What to do – Only the lines of the data below from the one with "or 0x1F. -/" through the one with "1) else released" are wanted. Repeat them exactly.

***** Excerpted data *****

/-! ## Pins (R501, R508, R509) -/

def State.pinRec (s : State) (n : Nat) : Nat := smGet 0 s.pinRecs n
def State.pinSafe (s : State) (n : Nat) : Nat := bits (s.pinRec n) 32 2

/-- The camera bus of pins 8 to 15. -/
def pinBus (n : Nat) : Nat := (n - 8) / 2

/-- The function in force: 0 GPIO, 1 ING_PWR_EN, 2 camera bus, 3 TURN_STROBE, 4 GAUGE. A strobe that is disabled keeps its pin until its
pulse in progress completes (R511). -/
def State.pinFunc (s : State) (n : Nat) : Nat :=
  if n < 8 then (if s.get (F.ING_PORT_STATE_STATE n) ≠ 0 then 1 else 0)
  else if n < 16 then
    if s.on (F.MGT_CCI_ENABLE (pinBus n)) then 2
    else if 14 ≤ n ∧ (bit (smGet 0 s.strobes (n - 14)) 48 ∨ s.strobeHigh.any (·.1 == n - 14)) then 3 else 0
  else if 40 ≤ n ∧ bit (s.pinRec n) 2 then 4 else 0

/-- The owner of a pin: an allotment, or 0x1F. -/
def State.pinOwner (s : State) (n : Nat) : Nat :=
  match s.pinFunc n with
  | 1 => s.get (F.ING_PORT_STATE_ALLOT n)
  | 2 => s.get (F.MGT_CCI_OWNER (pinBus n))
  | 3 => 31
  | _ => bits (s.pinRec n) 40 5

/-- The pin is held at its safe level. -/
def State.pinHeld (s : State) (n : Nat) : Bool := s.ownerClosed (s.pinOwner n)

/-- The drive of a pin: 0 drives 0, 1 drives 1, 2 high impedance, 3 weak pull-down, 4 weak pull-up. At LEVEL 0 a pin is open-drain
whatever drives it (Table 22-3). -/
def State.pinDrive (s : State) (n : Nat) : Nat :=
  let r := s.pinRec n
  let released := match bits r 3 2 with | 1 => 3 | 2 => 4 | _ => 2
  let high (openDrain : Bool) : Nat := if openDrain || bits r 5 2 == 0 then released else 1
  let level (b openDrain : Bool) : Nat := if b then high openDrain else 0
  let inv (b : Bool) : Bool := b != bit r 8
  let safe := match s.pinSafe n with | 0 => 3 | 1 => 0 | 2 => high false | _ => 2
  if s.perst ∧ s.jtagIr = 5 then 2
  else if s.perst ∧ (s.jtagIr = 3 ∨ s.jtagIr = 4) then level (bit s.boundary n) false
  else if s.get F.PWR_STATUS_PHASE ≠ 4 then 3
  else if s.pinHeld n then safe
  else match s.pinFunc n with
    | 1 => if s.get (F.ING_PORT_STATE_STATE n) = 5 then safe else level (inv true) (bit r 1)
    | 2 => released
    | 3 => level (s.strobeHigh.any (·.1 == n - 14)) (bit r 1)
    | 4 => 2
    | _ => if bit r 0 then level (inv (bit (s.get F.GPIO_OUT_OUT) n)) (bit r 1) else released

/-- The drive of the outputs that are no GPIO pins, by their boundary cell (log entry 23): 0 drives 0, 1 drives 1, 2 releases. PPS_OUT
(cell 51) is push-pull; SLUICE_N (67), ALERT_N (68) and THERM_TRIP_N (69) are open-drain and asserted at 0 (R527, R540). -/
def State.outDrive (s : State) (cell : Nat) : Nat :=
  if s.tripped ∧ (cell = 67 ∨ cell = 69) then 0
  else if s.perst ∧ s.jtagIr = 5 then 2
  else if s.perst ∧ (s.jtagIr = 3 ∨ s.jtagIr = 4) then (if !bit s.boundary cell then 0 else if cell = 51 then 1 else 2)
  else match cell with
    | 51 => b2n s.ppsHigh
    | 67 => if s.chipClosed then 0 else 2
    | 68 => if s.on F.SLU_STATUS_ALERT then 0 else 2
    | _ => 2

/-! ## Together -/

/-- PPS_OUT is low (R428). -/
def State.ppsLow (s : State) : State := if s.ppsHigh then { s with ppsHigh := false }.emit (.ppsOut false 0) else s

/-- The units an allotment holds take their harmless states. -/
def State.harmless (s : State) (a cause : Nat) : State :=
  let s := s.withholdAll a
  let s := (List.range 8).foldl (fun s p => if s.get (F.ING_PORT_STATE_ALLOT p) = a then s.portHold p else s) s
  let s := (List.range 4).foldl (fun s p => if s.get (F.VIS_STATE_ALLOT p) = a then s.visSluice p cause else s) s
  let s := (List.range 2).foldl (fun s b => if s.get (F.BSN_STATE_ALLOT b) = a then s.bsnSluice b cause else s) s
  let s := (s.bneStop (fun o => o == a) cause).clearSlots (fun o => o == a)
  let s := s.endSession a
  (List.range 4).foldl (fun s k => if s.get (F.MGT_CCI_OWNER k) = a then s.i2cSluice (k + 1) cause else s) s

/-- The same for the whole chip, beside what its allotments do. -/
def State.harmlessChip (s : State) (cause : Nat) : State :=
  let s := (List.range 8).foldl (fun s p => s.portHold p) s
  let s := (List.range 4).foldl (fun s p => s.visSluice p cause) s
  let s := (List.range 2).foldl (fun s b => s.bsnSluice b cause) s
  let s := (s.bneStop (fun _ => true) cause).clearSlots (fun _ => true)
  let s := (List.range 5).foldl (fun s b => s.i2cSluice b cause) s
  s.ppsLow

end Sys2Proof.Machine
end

*****

Completed task –
/-- The owner of a pin: an allotment, or 0x1F. -/
def State.pinOwner (s : State) (n : Nat) : Nat :=
  match s.pinFunc n with
  | 1 => s.get (F.ING_PORT_STATE_ALLOT n)
  | 2 => s.get (F.MGT_CCI_OWNER (pinBus n))
  | 3 => 31
  | _ => bits (s.pinRec n) 40 5

/-- The pin is held at its safe level. -/
def State.pinHeld (s : State) (n : Nat) : Bool := s.ownerClosed (s.pinOwner n)

/-- The drive of a pin: 0 drives 0, 1 drives 1, 2 high impedance, 3 weak pull-down, 4 weak pull-up. At LEVEL 0 a pin is open-drain
whatever drives it (Table 22-3). -/
def State.pinDrive (s : State) (n : Nat) : Nat :=
  let r := s.pinRec n
  let released := match bits r 3 2 with | 1 => 3 | 2 => 4 | _ => 2
  let high (openDrain : Bool) : Nat := if openDrain || bits r 5 2 == 0 then released else 1
  let level (b openDrain : Bool) : Nat := if b then high openDrain else 0
  let inv (b : Bool) : Bool := b != bit r 8
  let safe := match s.pinSafe n with | 0 => 3 | 1 => 0 | 2 => high false | _ => 2
  if s.perst ∧ s.jtagIr = 5 then 2
  else if s.perst ∧ (s.jtagIr = 3 ∨ s.jtagIr = 4) then level (bit s.boundary n) false
  else if s.get F.PWR_STATUS_PHASE ≠ 4 then 3
  else if s.pinHeld n then safe
  else match s.pinFunc n with
    | 1 => if s.get (F.ING_PORT_STATE_STATE n) = 5 then safe else level (inv true) (bit r 1)
    | 2 => released
    | 3 => level (s.strobeHigh.any (·.1 == n - 14)) (bit r 1)
    | 4 => 2
    | _ => if bit r 0 then level (inv (bit (s.get F.GPIO_OUT_OUT) n)) (bit r 1) else released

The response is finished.